_What to work on_. Please return every line from the entries that has the string "some" in it.

_Data excerpts_.
━━━━━━━━━━━━━━━━━━━━━━━━━━━━━━

theorem touches_chimeEntersLit : Touches [.chime] chimeEntersLit := by
  intro s
  unfold chimeEntersLit
  split
  · exact touches_sound _ s
  · exact unchangedExcept_refl _ s

theorem touches_redirectMeter : Touches [.meter] redirectMeter := by
  intro s
  unfold redirectMeter
  split <;> exact unchanged_setMeter s _

theorem touches_presentToMeter (speed : Option Nat) : Touches [.meter] (presentToMeter speed) :=
  fun s => unchangedExcept_trans (unchanged_setMeter s _) (touches_redirectMeter _)

theorem touches_setMeterTest (b : Bool) : Touches [.meter] (setMeterTest b) :=
  fun s => unchangedExcept_trans (unchanged_setMeter s _) (touches_redirectMeter _)

theorem touches_tickMeter : Touches [.meter] tickMeter := by
  intro s
  unfold tickMeter
  split
  · exact unchanged_setMeter s _
  · exact unchangedExcept_refl _ s

/-! ## The fault list -/

theorem touches_faultReport (event : FaultEvent) (agent : Agent) (e : Entry) :
    Touches [.lp0] (faultReport event agent e) := fun s => touches_report _ s

theorem touches_evaluateDemand : Touches [.faults, .chime] evaluateDemand := by
  intro s
  unfold evaluateDemand
  simp only []
  split
  · exact unchangedExcept_refl _ s
  · split
    · exact unchangedExcept_trans (unchangedExcept_mono (unchanged_setFaults s _) (by decide))
        (touches_requestContinuous.mono (by decide) _)
    · exact unchangedExcept_trans (unchangedExcept_mono (unchanged_setFaults s _) (by decide))
        (touches_withdrawContinuous.mono (by decide) _)

theorem touches_markListChanges (before : FaultList) : Touches [.panel] (markListChanges before) := by
  intro s
  have hlined : unchangedExcept [.panel] s (if s.faults.lines = before.lines then s else markLines s) := by
    split
    · exact unchangedExcept_refl _ s
    · exact touches_markLines s
  unfold markListChanges
  simp only []
  split
  · exact hlined
  · exact unchangedExcept_trans hlined (touches_markStatus _)

/-- An event of the list adds list, chime and panel to what its change touches. -/
theorem touches_listEvent {fs : List Field} (sub : [Field.faults, .chime, .panel] ⊆ fs) {change : State → State}
    (h : Touches fs change) : Touches fs (listEvent change) := by
  intro s
  have h1 := unchangedExcept_trans (h s) (touches_evaluateDemand.mono (fun f hf => sub (by
    simp only [List.mem_cons, List.not_mem_nil, or_false] at hf ⊢; tauto)) (change s))
  have h2 := unchangedExcept_trans h1 (unchangedExcept_mono (unchanged_setFaults _ (evaluateDemand (change s)).faults.clamped)
    (fun f hf => sub (by simp only [List.mem_cons, List.not_mem_nil, or_false] at hf ⊢; tauto)))
  exact unchangedExcept_trans h2 ((touches_markListChanges s.faults).mono
    (fun f hf => sub (by simp only [List.mem_cons, List.not_mem_nil, or_false] at hf ⊢; tauto)) _)
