-- ==== Sys2Proof/Laws/Specs.lean ====
section
/-! SUPPORT. What the shared operations answer: the hand-over, the checks of an order, the replies, saturating counts,
the flag words and the events of the fault list. -/

namespace Sys2Proof.Laws

open Sys2Proof.Machine Sys2Proof.Safety

/-! ## Ports -/

theorem port_setPort (s : State) (l : Link) (p : Port) : (s.setPort l p).port l = p := by cases l <;> rfl

theorem port_setPort_other (s : State) (l m : Link) (p : Port) (h : m ≠ l) : (s.setPort l p).port m = s.port m := by
  cases l <;> cases m <;> first | rfl | exact absurd rfl h

/-- Queueing and the mark of a wake do not touch each other. -/
theorem enqueue_wokeAt (p : Port) (clock : Nat) (f : Frame) (w : Option Nat) :
    ({ p with wokeAt := w } : Port).enqueue clock f = { p.enqueue clock f with wokeAt := w } := by
  unfold Port.enqueue
  dsimp only
  repeat' split
  all_goals rfl

theorem phase_frameHeard (l : Link) (s : State) : (frameHeard l s).phase = s.phase := by
  cases l <;> rfl

theorem linkEnabled_frameHeard (l m : Link) (s : State) : (frameHeard l s).linkEnabled m = s.linkEnabled m := by
  cases l <;> cases m <;> rfl

theorem repliedWith_queueFrame (f : Frame) (l : Link) (s : State) (h : s.linkEnabled l = true) :
    repliedWith f l s (queueFrame l f (frameHeard l s)) := by
  unfold queueFrame
  rw [if_pos ((linkEnabled_frameHeard l l s).trans h)]
  refine ⟨?_, fun m hm => ?_⟩
  · rw [port_setPort, frameHeard, port_setPort, enqueue_wokeAt]
    cases l <;> rfl
  · rw [port_setPort_other _ _ _ _ hm, frameHeard, port_setPort_other _ _ _ _ hm]

/-- A break in progress keeps the moment of its fall; the line's level is the only other thing a port notes of it. -/
theorem fallen_of_low (p : Port) (clock : Nat) (h : p.lineLow = true) : p.fallen clock = p := by
  cases p
  simp only at h
  subst h
  rfl

/-- BREAK on a link that takes no bytes counts nothing. -/
theorem effectBreak_not_listening (l : Link) (s : State) (h : s.listening l = false) :
    effectBreak l s = s.setPort l ((s.port l).fallen s.clock) := by
  simp only [effectBreak, h, Bool.false_and, Bool.false_eq_true, if_false]

/-- WAKE changes nothing where the line cannot have been low for 1 ms in DORMANT. -/
theorem effectWake_not_allowed (l : Link) (s : State) (h : s.wakeAllowed l = false) : effectWake l s = s := by
  simp only [effectWake, h, Bool.false_eq_true, if_false]

theorem queueFrame_disabled (f : Frame) (l : Link) (s : State) (h : s.linkEnabled l = false) : queueFrame l f s = s := by
  simp only [queueFrame, h, Bool.false_eq_true, if_false]

theorem enqueue_room (p : Port) (clock : Nat) (f : Frame) (h : p.queue.length < Config.queueCapacity) :
    (p.enqueue clock f).queue = p.queue ++ [f] := by
  unfold Port.enqueue
  rw [if_pos h]

theorem dropNewestReport_length {q r : List Frame} (h : dropNewestReport q = some r) : r.length + 1 = q.length := by
  cases q with
  | nil => simp [dropNewestReport] at h
  | cons head tail =>
    simp only [dropNewestReport] at h
    split at h
    · rename_i any
      rw [List.any_eq_true] at any
      obtain ⟨f, mem, hf⟩ := any
      have e := List.length_eraseP_of_mem (p := fun f : Frame => !f.isReply) (List.mem_reverse.mpr mem) hf
      have pos : 0 < tail.length := List.length_pos_of_mem mem
      rw [← Option.some.inj h, List.length_cons, List.length_reverse, e, List.length_reverse, List.length_cons]
      omega
    · exact absurd h (by simp)

theorem enqueue_bounded (p : Port) (clock : Nat) (f : Frame) (h : p.queue.length ≤ Config.queueCapacity) :
    (p.enqueue clock f).queue.length ≤ Config.queueCapacity := by
  unfold Port.enqueue
  split
  · simp only [List.length_append, List.length_cons, List.length_nil]; omega
  · split
    · split
      · rename_i shorter hd
        have := dropNewestReport_length hd
        simp only [List.length_append, List.length_cons, List.length_nil]; omega
      · exact h
    · exact h

/-! ## The hand-over and the checks of an order -/

theorem listening_enabled {s : State} {l : Link} (h : s.listening l = true) : s.linkEnabled l = true := by
  simp only [State.listening, Bool.and_eq_true] at h
  exact h.1.2

theorem received_enabled {k : OrderKind} {l : Link} {p : List Byte} {s : State} (h : received k l p s = true) :
    s.linkEnabled l = true := by
  simp only [received, Bool.and_eq_true] at h
  exact listening_enabled h.1

/-- A frame that passes the hand-over reaches its owning block, with the low period of a wake over. -/
theorem takeOrder_received {k : OrderKind} {l : Link} {p : List Byte} {s : State} (owner : State → State)
    (h : received k l p s = true) : takeOrder k l p owner s = owner (frameHeard l s) := by
  simp only [received, Bool.and_eq_true, Option.isNone_iff_eq_none] at h
  simp only [takeOrder, handTo, phase_frameHeard, h.1, h.2, if_true]

theorem takeOrder_notListening {k : OrderKind} {l : Link} {p : List Byte} {s : State} (owner : State → State)
    (h : s.listening l = false) : takeOrder k l p owner s = s := by
  simp only [takeOrder, h, Bool.false_eq_true, if_false]

theorem firstFailure_none_iff (checks : List Check) : firstFailure checks = none ↔ ∀ c ∈ checks, c.passes = true := by
  induction checks with
  | nil => simp [firstFailure]
  | cons c rest ih =>
    unfold firstFailure
    cases hc : c.passes <;> simp [hc, ih]

theorem checked_passes {k : OrderKind} {l : Link} {checks : List Check} (effect : State → State) (s : State)
    (h : passes checks) : checked k l checks effect s = effect s := by
  simp only [checked, show firstFailure checks = none from h]

theorem checked_refused {k : OrderKind} {l : Link} {checks : List Check} {r : Reason} {item : Nat}
    (effect : State → State) (s : State) (h : firstFailure checks = some (r, item)) :
    checked k l checks effect s = refuse k l r item s := by
  simp only [checked, h]

/-! ## Counts and flag words -/

theorem saturate_eq_min {limit n : Nat} (h : n ≤ limit) : saturate limit n = min limit (n + 1) := by
  unfold saturate
  split <;> omega

theorem saturate_le {limit n : Nat} (h : n ≤ limit) : saturate limit n ≤ limit := by
  rw [saturate_eq_min h]
  exact Nat.min_le_left _ _

theorem le_saturate {limit n : Nat} : n ≤ saturate limit n := by
  unfold saturate
  split <;> omega

theorem getLsbD_withBit {w : Nat} (word : BitVec w) (i j : Nat) (value : Bool) (h : i < w) :
    (withBit word i value).getLsbD j = if j = i then value else word.getLsbD j := by
  by_cases hij : j = i
  · subst hij
    cases value <;> simp [withBit, h]
  · by_cases hj : j < w
    · cases value <;> simp [withBit, hij, hj]
    · have hw : w ≤ j := by omega
      simp [hij, BitVec.getLsbD_of_ge _ _ hw]

/-! ## The bits of a line (R144) -/

theorem byteBits_length (c : LinkSettings) (data : Byte) :
    (byteBits c.parity c.stopBits data).length = c.sentBits := by
  unfold byteBits LinkSettings.sentBits LinkSettings.characterBits parityBitOf
  cases c.parity <;> simp <;> omega

theorem lineBytes_length (f : Frame) : (lineBytes f).length = f.lineLength := by
  simp [lineBytes, checkedBytes, b16, Frame.lineLength]

/-- The levels of a frame are as many as the bit times it is in transmission for. -/
theorem frameBits_length (c : LinkSettings) (f : Frame) :
    (frameBits c.parity c.stopBits f).length = f.lineLength * c.sentBits := by
  unfold frameBits
  simp only [List.length_flatMap, byteBits_length, List.map_const', List.sum_replicate, lineBytes_length, smul_eq_mul]

theorem levelAt_idle {bits : List Bool} {place : Nat} (h : bits.length ≤ place) : levelAt bits place = true := by
  simp [levelAt, List.getD, List.getElem?_eq_none h]

/-! ## The chime generator (R130) -/

theorem elapsed_self (s : State) : s.elapsed s.clock = 0 := by
  simp [State.elapsed]

/-- A pattern that has ended leaves none that is over. -/
theorem endPattern_notOver (s : State) : (endPattern s).chimePatternOver = false := by
  have single : decide (patternLength .single ≤ s.elapsed s.clock) = false := by rw [elapsed_self]; rfl
  have triple : decide (patternLength .triple ≤ s.elapsed s.clock) = false := by rw [elapsed_self]; rfl
  unfold endPattern soundPending
  cases s.chime.pending
  · rfl
  · exact single
  · exact triple
  · rfl

/-! ## The fault list -/

/-- What the tail of a list event (demand, cursor, panel marks) leaves of the list its change made. -/
theorem evaluateDemand_entries (s : State) : (evaluateDemand s).faults.entries = s.faults.entries := by
  have h (x : FaultList) (chimed : Touches [.chime] requestContinuous ∧ Touches [.chime] withdrawContinuous) :
      (requestContinuous (s.setFaults x)).faults = x ∧ (withdrawContinuous (s.setFaults x)).faults = x :=
    ⟨chimed.1 (s.setFaults x) .faults (by decide), chimed.2 (s.setFaults x) .faults (by decide)⟩
  unfold evaluateDemand
  simp only []
  split
  · rfl
  · split
    · rw [(h _ ⟨touches_requestContinuous, touches_withdrawContinuous⟩).1]
    · rw [(h _ ⟨touches_requestContinuous, touches_withdrawContinuous⟩).2]

end Sys2Proof.Laws
end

━━━━━━━━━━━━━━━━━━━━━━━━━━━━━━

_Output of the task_.
theorem dropNewestReport_length {q r : List Frame} (h : dropNewestReport q = some r) : r.length + 1 = q.length := by
      rw [← Option.some.inj h, List.length_cons, List.length_reverse, e, List.length_reverse, List.length_cons]
    (effect : State → State) (s : State) (h : firstFailure checks = some (r, item)) :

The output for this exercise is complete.